Марта Кетро - Когнитивный диссонанс
Красота — это последнее, что остается в моем сердце после любви.
Иногда он звонит, и я вспоминаю, как десять лет, десять августов назад я целовала его коньячного цвета плечо через прореху в драной тельняшке. Помню, что плоть была соленой от моря, волосы — русыми, ночь — южной, а руки, еще полчаса назад трогавшие звонкую кожу дарбука, руки были большими, с тонкими беспощадными пальцами. Я вспоминаю его, тогдашнего, и говорю ему, нынешнему, — нет, не могу. Потому что он тоже помнит сорокакилограммовое тело, сияющее лицо, длинные выгоревшие пряди. Чтобы мы, тогдашние, могли вечно соединяться в заповедных можжевеловых лесах, мы, нынешние, не должны встречаться. Чтобы те золотые волосы по-прежнему смешивались на ложе из облаков и солнца, на обычных белых подушках его холостяцкой квартиры не должно оставаться наших — моих, темных, и его, седеющих.
Впрочем, дело не в том, что мы стареем. Другой мой милый почти не меняется. Может быть, чуть скучнее голос, прическа короче, в одежде более синего, чем зеленого, и, пожалуй, глаза, глаза опустели без моей любви. Каково мне видеть его, чужого? Да примерно так же, как ему видеть меня, разлюбившую. Мы непоправимо подурнели друг для друга. А я, как собака, тоскую без его красоты. По нему — ни капли, только по красоте мужчины, которого я любила. Иногда мы встречаемся и не испытываем ничего, кроме желания поскорее разойтись. Я убегаю, но напрасно, этой ночью мне все равно приснятся фиолетовые молнии, его вдохновенное тело, его пот на моей коже — и я проснусь, задыхаясь от любви к тому, чего на свете нет.
6. Лена и ее прошлое
Она подозревала. Впрочем, она подозревала его всю жизнь. Еще двадцать два года назад, когда отец пригласил домой «лучшего ученика», Лена едва посмотрела и сразу поняла — бабник. Медленная улыбка, прямой взгляд, ни одного лишнего жеста и слова, но ясно, что только протянет руку, и у любой женщины ослабеют колени, она падет к его ногам, теряя голову и превращаясь в груду мягкой взволнованной плоти. Лена не любила свое тело, слишком крупное и рыхлое, на ее вкус, поэтому заранее с отвращением представила себя, разомлевшую и отвергнутую. Что-то вроде прививки против жалкой стародевичьей влюбленности, приступ которой грозил накатить, пробудь она рядом с этим красавцем еще немного. Поэтому она просто кивнула и ушла в свою комнату.

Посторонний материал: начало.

-- ==== Sys2Proof/Machine/Dispatch.lean ====
section
/-! DEFINITION. The one dispatch from an instruction to its meaning. -/

namespace Sys2Proof.Machine

def exec (i : Instr) (s : State) : Host.Outcome State Fault Refusal :=
  match i with
  | .add f => Sys2Proof.Machine.execAdd f s
  | .or f => Sys2Proof.Machine.execOr f s
  | .adc f => Sys2Proof.Machine.execAdc f s
  | .sbb f => Sys2Proof.Machine.execSbb f s
  | .and f => Sys2Proof.Machine.execAnd f s
  | .sub f => Sys2Proof.Machine.execSub f s
  | .xor f => Sys2Proof.Machine.execXor f s
  | .cmp f => Sys2Proof.Machine.execCmp f s
  | .incReg r => Sys2Proof.Machine.execIncReg r s
  | .incRm w e => Sys2Proof.Machine.execIncRm w e s
  | .decReg r => Sys2Proof.Machine.execDecReg r s
  | .decRm w e => Sys2Proof.Machine.execDecRm w e s
  | .not w e => Sys2Proof.Machine.execNot w e s
  | .neg w e => Sys2Proof.Machine.execNeg w e s
  | .mul w e => Sys2Proof.Machine.execMul w e s
  | .imul w e => Sys2Proof.Machine.execImul w e s
  | .div w e => Sys2Proof.Machine.execDiv w e s
  | .idiv w e => Sys2Proof.Machine.execIdiv w e s
  | .imulImm16 r e imm => Sys2Proof.Machine.execImulImm16 r e imm s
  | .imulSimm8 r e imm => Sys2Proof.Machine.execImulSimm8 r e imm s
  | .cbw => Sys2Proof.Machine.execCbw s
  | .cwd => Sys2Proof.Machine.execCwd s
  | .daa => Sys2Proof.Machine.execDaa s
  | .das => Sys2Proof.Machine.execDas s
  | .aaa => Sys2Proof.Machine.execAaa s
  | .aas => Sys2Proof.Machine.execAas s
  | .aam base => Sys2Proof.Machine.execAam base s
  | .aad base => Sys2Proof.Machine.execAad base s
  | .test f => Sys2Proof.Machine.execTest f s
  | .rol f => Sys2Proof.Machine.execRol f s
  | .ror f => Sys2Proof.Machine.execRor f s
  | .rcl f => Sys2Proof.Machine.execRcl f s
  | .rcr f => Sys2Proof.Machine.execRcr f s
  | .shl f => Sys2Proof.Machine.execShl f s
  | .shr f => Sys2Proof.Machine.execShr f s
  | .sal f => Sys2Proof.Machine.execSal f s
  | .sar f => Sys2Proof.Machine.execSar f s
  | .movRmReg w e r => Sys2Proof.Machine.execMovRmReg w e r s
  | .movRegRm w r e => Sys2Proof.Machine.execMovRegRm w r e s
  | .movRegImm8 r imm => Sys2Proof.Machine.execMovRegImm8 r imm s
  | .movRegImm16 r imm => Sys2Proof.Machine.execMovRegImm16 r imm s
  | .movRmImm8 e imm => Sys2Proof.Machine.execMovRmImm8 e imm s
  | .movRmImm16 e imm => Sys2Proof.Machine.execMovRmImm16 e imm s
  | .movAccMoffs w off => Sys2Proof.Machine.execMovAccMoffs w off s
  | .movMoffsAcc w off => Sys2Proof.Machine.execMovMoffsAcc w off s
  | .movRmSeg e sr => Sys2Proof.Machine.execMovRmSeg e sr s
  | .movSegRm sr e => Sys2Proof.Machine.execMovSegRm sr e s
  | .pushReg r => Sys2Proof.Machine.execPushReg r s
  | .pushRm e => Sys2Proof.Machine.execPushRm e s
  | .pushSeg sr => Sys2Proof.Machine.execPushSeg sr s
  | .pushImm16 imm => Sys2Proof.Machine.execPushImm16 imm s
  | .pushSimm8 imm => Sys2Proof.Machine.execPushSimm8 imm s
  | .pushFs => Sys2Proof.Machine.execPushFs s
  | .pushGs => Sys2Proof.Machine.execPushGs s
  | .popReg r => Sys2Proof.Machine.execPopReg r s
  | .popRm e => Sys2Proof.Machine.execPopRm e s
  | .popSeg sr => Sys2Proof.Machine.execPopSeg sr s
  | .popFs => Sys2Proof.Machine.execPopFs s
  | .popGs => Sys2Proof.Machine.execPopGs s
  | .xchgRm w e r => Sys2Proof.Machine.execXchgRm w e r s
  | .xchgAx r => Sys2Proof.Machine.execXchgAx r s
  | .xlat => Sys2Proof.Machine.execXlat s
  | .lea r m => Sys2Proof.Machine.execLea r m s
  | .lds r m => Sys2Proof.Machine.execLds r m s
  | .les r m => Sys2Proof.Machine.execLes r m s
  | .lahf => Sys2Proof.Machine.execLahf s
  | .sahf => Sys2Proof.Machine.execSahf s
  | .pushf => Sys2Proof.Machine.execPushf s
  | .popf => Sys2Proof.Machine.execPopf s
  | .movsb => Sys2Proof.Machine.execMovsb s
  | .movsw => Sys2Proof.Machine.execMovsw s
  | .cmpsb => Sys2Proof.Machine.execCmpsb s
  | .cmpsw => Sys2Proof.Machine.execCmpsw s
  | .stosb => Sys2Proof.Machine.execStosb s
  | .stosw => Sys2Proof.Machine.execStosw s
  | .lodsb => Sys2Proof.Machine.execLodsb s
  | .lodsw => Sys2Proof.Machine.execLodsw s
  | .scasb => Sys2Proof.Machine.execScasb s
  | .scasw => Sys2Proof.Machine.execScasw s
  | .insb => Sys2Proof.Machine.execInsb s
  | .insw => Sys2Proof.Machine.execInsw s
  | .outsb => Sys2Proof.Machine.execOutsb s
  | .outsw => Sys2Proof.Machine.execOutsw s
  | .jmpShort d => Sys2Proof.Machine.execJmpShort d s
  | .jmpNear d => Sys2Proof.Machine.execJmpNear d s
  | .jmpRm e => Sys2Proof.Machine.execJmpRm e s
  | .jmpFar off seg => Sys2Proof.Machine.execJmpFar off seg s
  | .jmpFarMem m => Sys2Proof.Machine.execJmpFarMem m s
  | .callNear d => Sys2Proof.Machine.execCallNear d s
  | .callRm e => Sys2Proof.Machine.execCallRm e s
  | .callFar off seg => Sys2Proof.Machine.execCallFar off seg s
  | .callFarMem m => Sys2Proof.Machine.execCallFarMem m s
  | .ret => Sys2Proof.Machine.execRet s
  | .retImm n => Sys2Proof.Machine.execRetImm n s
  | .retf => Sys2Proof.Machine.execRetf s
  | .retfImm n => Sys2Proof.Machine.execRetfImm n s
  | .jo d => Sys2Proof.Machine.execJo d s
  | .jno d => Sys2Proof.Machine.execJno d s
  | .jb d => Sys2Proof.Machine.execJb d s
  | .jae d => Sys2Proof.Machine.execJae d s
  | .je d => Sys2Proof.Machine.execJe d s
  | .jne d => Sys2Proof.Machine.execJne d s
  | .jbe d => Sys2Proof.Machine.execJbe d s
  | .ja d => Sys2Proof.Machine.execJa d s
  | .js d => Sys2Proof.Machine.execJs d s
  | .jns d => Sys2Proof.Machine.execJns d s
  | .jp d => Sys2Proof.Machine.execJp d s
  | .jnp d => Sys2Proof.Machine.execJnp d s
  | .jl d => Sys2Proof.Machine.execJl d s
  | .jge d => Sys2Proof.Machine.execJge d s
  | .jle d => Sys2Proof.Machine.execJle d s
  | .jg d => Sys2Proof.Machine.execJg d s
  | .loopne d => Sys2Proof.Machine.execLoopne d s
  | .loope d => Sys2Proof.Machine.execLoope d s
  | .loop d => Sys2Proof.Machine.execLoop d s
  | .jcxz d => Sys2Proof.Machine.execJcxz d s
  | .int n => Sys2Proof.Machine.execInt n s
  | .int3 => Sys2Proof.Machine.execInt3 s
  | .into => Sys2Proof.Machine.execInto s
  | .iret => Sys2Proof.Machine.execIret s
  | .inImm w port => Sys2Proof.Machine.execInImm w port s
  | .inDx w => Sys2Proof.Machine.execInDx w s
  | .outImm w port => Sys2Proof.Machine.execOutImm w port s
  | .outDx w => Sys2Proof.Machine.execOutDx w s
  | .clc => Sys2Proof.Machine.execClc s
  | .stc => Sys2Proof.Machine.execStc s
  | .cmc => Sys2Proof.Machine.execCmc s
  | .cld => Sys2Proof.Machine.execCld s
  | .std => Sys2Proof.Machine.execStd s
  | .cli => Sys2Proof.Machine.execCli s
  | .sti => Sys2Proof.Machine.execSti s
  | .hlt => Sys2Proof.Machine.execHlt s
  | .nop => Sys2Proof.Machine.execNop s
  | .wait => Sys2Proof.Machine.execWait s
  | .esc op reg e => Sys2Proof.Machine.execEsc op reg e s
  | .pusha => Sys2Proof.Machine.execPusha s
  | .popa => Sys2Proof.Machine.execPopa s
  | .bound r m => Sys2Proof.Machine.execBound r m s
  | .enter size level => Sys2Proof.Machine.execEnter size level s
  | .leave => Sys2Proof.Machine.execLeave s
  | .movzx w r e => Sys2Proof.Machine.execMovzx w r e s
  | .movsx w r e => Sys2Proof.Machine.execMovsx w r e s
  | .segES => Sys2Proof.Machine.execSegES s
  | .segCS => Sys2Proof.Machine.execSegCS s
  | .segSS => Sys2Proof.Machine.execSegSS s
  | .segDS => Sys2Proof.Machine.execSegDS s
  | .segFS => Sys2Proof.Machine.execSegFS s
  | .segGS => Sys2Proof.Machine.execSegGS s
  | .lock => Sys2Proof.Machine.execLock s
  | .repne => Sys2Proof.Machine.execRepne s
  | .rep => Sys2Proof.Machine.execRep s
  | .unknown op => Sys2Proof.Machine.execUnknown op s
  | .unknown0F op => Sys2Proof.Machine.execUnknown0F op s
  | .reserved op modrm => Sys2Proof.Machine.execReserved op modrm s

end Sys2Proof.Machine
end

Разумеется, назвать Лену старой девой мог только неумный и злой человек — в двадцать пять она была чуть полновата, очень свежа и давным-давно женщина. Но несколько коротких и неудачных связей убедили ее в собственной непривлекательности, и она думала о себе гораздо хуже, чем любой самый желчный враг. Сейчас это называется заниженной самооценкой, а тогда скромностью и застенчивостью, и отец, мечтая о внуках, не реже раза в месяц приводил ей нового кавалера. Лена фыркала, издевалась над «женихами», а после их ухода скандалила с родителями и плакала злыми слезами. Но сегодняшний кандидат выглядел так, что не только пикироваться, а и смотреть на него долго нельзя, нужно бежать, бежать.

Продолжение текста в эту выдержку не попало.